Ian McAllister, chairman of Ford, warned: 'There is still no sign of any significant upturn in demand and I do not believe we can expect any real growth before the second half of 1994 unless the Government takes some action.' Top of his priorities were a boost to the economy through increased public spending and the scrapping of special car tax.
His concern was echoed by George Simpson, chairman of Rover, who said: 'I do not see a lot of light at the end of the tunnel. We need stability in economic and political policy but at the moment we have neither.'
Michael Heseltine, President of the Board of Trade, had been expected to receive a rough ride when he visited the show yesterday but he pulled out at the last minute to deal with the pit crisis.
Mr Simpson said: 'Mr Heseltine has got to understand the importance of consumer confidence and sentiment.
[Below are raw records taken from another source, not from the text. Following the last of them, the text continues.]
-- ==== Sys2Proof/Machine/Event.lean ====
section
/-!
DEFINITION. The events of the opcode table as they stand in the state's agenda: one constructor for each row of
spec/opcode_table.json that is no instruction word, with the operands of the constructor of Instr of the same name.
-/

namespace Sys2Proof.Machine

/-- An event: what falls due without an instruction word (R5, R31 and the rules that each row of the table cites). -/
inductive Event where
  /-- TIER_HINT_RUN (R378). -/
  | tierHintRun (eng : Nat)
  /-- MIGRATION_PAGE (R381). -/
  | migrationPage (eng : Nat)
  /-- NOPRE_LIMIT (R425). -/
  | nopreLimit (group : Nat)
  /-- LANE_ARBITRATION (R31). -/
  | laneArbitration (lane : Nat)
  /-- SPLIT_RESUME (R30). -/
  | splitResume (group split : Nat)
  /-- PRODUCER_FILL (R33). -/
  | producerFill (group id : Nat)
  /-- POLL_COMPLETION (R189). -/
  | pollCompletion (group split : Nat)
  /-- WALK (R356). -/
  | walk (core part ctx va : Nat) (write fetch : Bool)
  /-- PAGE_WAIT_RETRY (R358). -/
  | pageWaitRetry (group split : Nat)
  /-- L1_EVICTION (R183). -/
  | l1Eviction (core line : Nat)
  /-- WINDOW_WRITE_BACK (R180). -/
  | windowWriteBack (wg off : Nat)
  /-- REMOTE_WRITE_CHECK (R443). -/
  | remoteWriteCheck (id : Nat)
  /-- WRITE_ACKNOWLEDGEMENT (R208). -/
  | writeAcknowledgement (id : Nat)
  /-- LINE_FILL (R277). -/
  | lineFill (core id : Nat)
  /-- COPY_COMPLETION (R278). -/
  | copyCompletion (core id : Nat)
  /-- COPY_STOP (R280). -/
  | copyStop (core id : Nat)
  /-- MATRIX_STEP (R296). -/
  | matrixStep (cluster id : Nat)
  /-- MATRIX_STEP_COMPLETE (R296). -/
  | matrixStepComplete (cluster id : Nat)
  /-- MESSAGE_ARRIVAL (R313). -/
  | messageArrival (core dir : Nat)
  /-- CREDIT_RETURN (R317). -/
  | creditReturn (core dir : Nat)
  /-- SLUICE_TIMEOUT (R319). -/
  | sluiceTimeout (group split : Nat)
  /-- WAIT_BUDGET (R407). -/
  | waitBudget (slot : Nat)
  /-- TRAP_WATCHDOG (R421). -/
  | trapWatchdog (group : Nat)
  /-- PREEMPTION_DISCARD (R47). -/
  | preemptionDiscard (wg : Nat)
  /-- PREEMPTION_SAVE (R417). -/
  | preemptionSave (wg : Nat)
  /-- WORKGROUP_RESTORE (R418). -/
  | workgroupRestore (wg core : Nat)
  /-- IN_FIELD_TEST (R347). -/
  | inFieldTest (cluster : Nat)
  /-- TEST_RUN_END (R347). -/
  | testRunEnd (cluster : Nat) (pass : Bool)
  /-- RESOURCE_RETURN (R28). -/
  | resourceReturn (wg : Nat)
  /-- ERROR_RECORD_APPEND (R346). -/
  | errorRecordAppend (index : Nat)
  /-- MANAGEMENT_RECORD_APPEND (R451). -/
  | managementRecordAppend (index : Nat)
  /-- UNCONSUMED_ERROR (R346). -/
  | unconsumedError (die pa : Nat) (corrected : Bool)
  /-- HOST_QUEUE_CONSUME (R394). -/
  | hostQueueConsume (queue : Nat)
  /-- GRID_READY (R401). -/
  | gridReady (grid : Nat)
  /-- RANGE_LIST_COMPLETE (R401). -/
  | rangeListComplete (grid : Nat)
  /-- WORKGROUP_PLACEMENT (R400). -/
  | workgroupPlacement (die : Nat)
  /-- PRIORITY_AGING (R399). -/
  | priorityAging (grid : Nat)
  /-- GRID_RETIREMENT (R401). -/
  | gridRetirement (grid : Nat)
  /-- DIE_FENCE (R402). -/
  | dieFence (die : Nat)
  /-- VOTE_DISAGREEMENT (R409). -/
  | voteDisagreement (block : Nat) (two : Bool)
  /-- RESYNC_COMPLETE (R409). -/
  | resyncComplete (block : Nat)
  /-- CONTROL_PLANE_RESTART (R409). -/
  | controlPlaneRestart (block : Nat)
  /-- FRAME_BOUNDARY (R439). -/
  | frameBoundary
  /-- TIME_CONVERSION_UPDATE (R445). -/
  | timeConversionUpdate
  /-- CXL_READ_TIMEOUT (R375). -/
  | cxlReadTimeout (port : Nat)
  /-- HOST_COMPLETION_TIMEOUT (R461). -/
  | hostCompletionTimeout (group id : Nat)
  /-- ISOLATION_END (R453). -/
  | isolationEnd (port : Nat)
  /-- LINK_RETRAIN (R453). -/
  | linkRetrain (port : Nat)
  /-- CONTEXT_CREATE (R392). -/
  | contextCreate (slot : Nat)
  /-- CONTEXT_DESTROY (R392). -/
  | contextDestroy (slot : Nat)
  /-- CONTEXT_RESUME (R392). -/
  | contextResume (slot : Nat)
  /-- CONTEXT_RESET (R392). -/
  | contextReset (slot : Nat)
  /-- CONTEXT_END (R392). -/
  | contextEnd (slot : Nat)
  /-- PREEMPTION_REQUEST (R415). -/
  | preemptionRequest (slot : Nat)
  /-- BREAKPOINT_RESUME (R415). -/
  | breakpointResume (slot : Nat) (loc : BitVec 32)
  /-- PAGE_RESUME_DOORBELL (R391). -/
  | pageResumeDoorbell (slot : Nat)
  /-- QUEUE_ENABLE (R393). -/
  | queueEnable (queue : Nat) (ctl : BitVec 32)
  /-- QUEUE_DISABLE (R393). -/
  | queueDisable (queue : Nat)
  /-- QUEUE_DOORBELL (R393). -/
  | queueDoorbell (queue : Nat) (tail : BitVec 32)
  /-- ATTESTATION_REPORT (R456). -/
  | attestationReport
  /-- REGISTER_WRITE (R5). -/
  | registerWrite (off : Nat) (value : BitVec 32)
  /-- MODULE_RESET (R459). -/
  | moduleReset
  /-- SIGNED_BOOT (R454). -/
  | signedBoot
  /-- PORT_RESET (R459). -/
  | portReset (host : Nat)
  /-- THERMAL_TRIP (R457). -/
  | thermalTrip
  /-- THERMAL_THROTTLE (R457). -/
  | thermalThrottle (die : Nat)
  /-- DATA_LINK_LAYER_LINK_ACTIVE (R453). -/
  | dataLinkLayerLinkActive (port : Nat)
  /-- PORT_RESET_EXIT (R459). -/
  | portResetExit (host : Nat)
  deriving DecidableEq, Repr

end Sys2Proof.Machine
end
Somehow he has got to address these problems.' There is concern that the Government's decision to axe thousands of miners' jobs alone will dent confidence sufficiently to prevent an upturn for the next three months.
The anger at the Government's apparent drift was being voiced throughout the industry. David Gent, director general of the Retail Motor Industry Federation, said: 'The Government has got to convince people that it has a coherent industrial and economic policy. Its obsession with going for zero inflation has not helped, indeed it has positively damaged the economy.'
Even manufacturers such as Nissan, which has been insulated from the sharp downturn in the UK market by buoyant export sales, were critical of ministers. Ian Gibson, managing director of the Japanese car company's Sunderland plant, said: 'We need certainty and a properly articulated policy. The way to deal with that is to achieve stability and predictability in exchange, interest and inflation rates.'
Nissan has put on ice plans to raise production at Sunderland by 10 per cent to 300,000 next year because of the uncertainty in UK and Continental markets.
Ford also announced price increases of about 2 per cent for its Sierra, Granada and Scorpio models, which are all manufactured on the Continent, reflecting a significant increase in costs since the pound was forced out of the exchange rate mechanism. Renault also announced rises of 2 per cent across the board, while Mercedes and Isuzu are expected to follow suit to cope with the pound's devaluation.